Iman Dianat, Arezou Alipour, Mohammad Asghari Jafarabadi

Abstract

To investigate the combinations of Musculoskeletal pain (MSP) (neck, shoulder, upper and low back pain) among a sample of Iranian school children. The MSP combinations was modeled by latent class analysis (LCA) to find the clusters of high-risk individuals and multigroup LCA taking into account the gender and age (≤ 13 years and ≥ 14 years of age categories). The lowest and highest prevalence of MSP was 14.2% (shoulder pain in boys aged ≥14 years) and 40.4% (low back pain in boys aged ≤13 years), respectively. The likelihood of synchronized neck and low back pain (9.4-17.7%) was highest, while synchronized shoulder and upper back pain (4.5-9.4%) had the lowest probability. The probability of pain at three and four locations was significantly lower in boys aged ≥14 years than in other gender-age categories. The LCA divided the children into minor, moderate, and major pain classes.
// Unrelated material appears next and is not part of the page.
/-- A meaning that takes effect only under a condition, and otherwise leaves the block as it is. -/
def onlyIf (b : Bool) (s t : State) : Host.Outcome State Fault Refusal := if b then done s t else .next s

end Sys2Proof.Machine
end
The likelihood of shoulder and upper back pain in the major pain class was higher in boys than in girls, while the likelihood of neck pain in the moderate pain class and low back pain in the major pain class were higher in children aged ≥14 years than those aged ≤13 years. Gender-age specific clustering indicated a higher likelihood of experiencing major pain in children aged ≤13 years. The findings highlight the importance of gender- and age-specific data for a more detailed understanding of the MSP combinations in children and adolescents, and identifying high-risk clusters in this regard.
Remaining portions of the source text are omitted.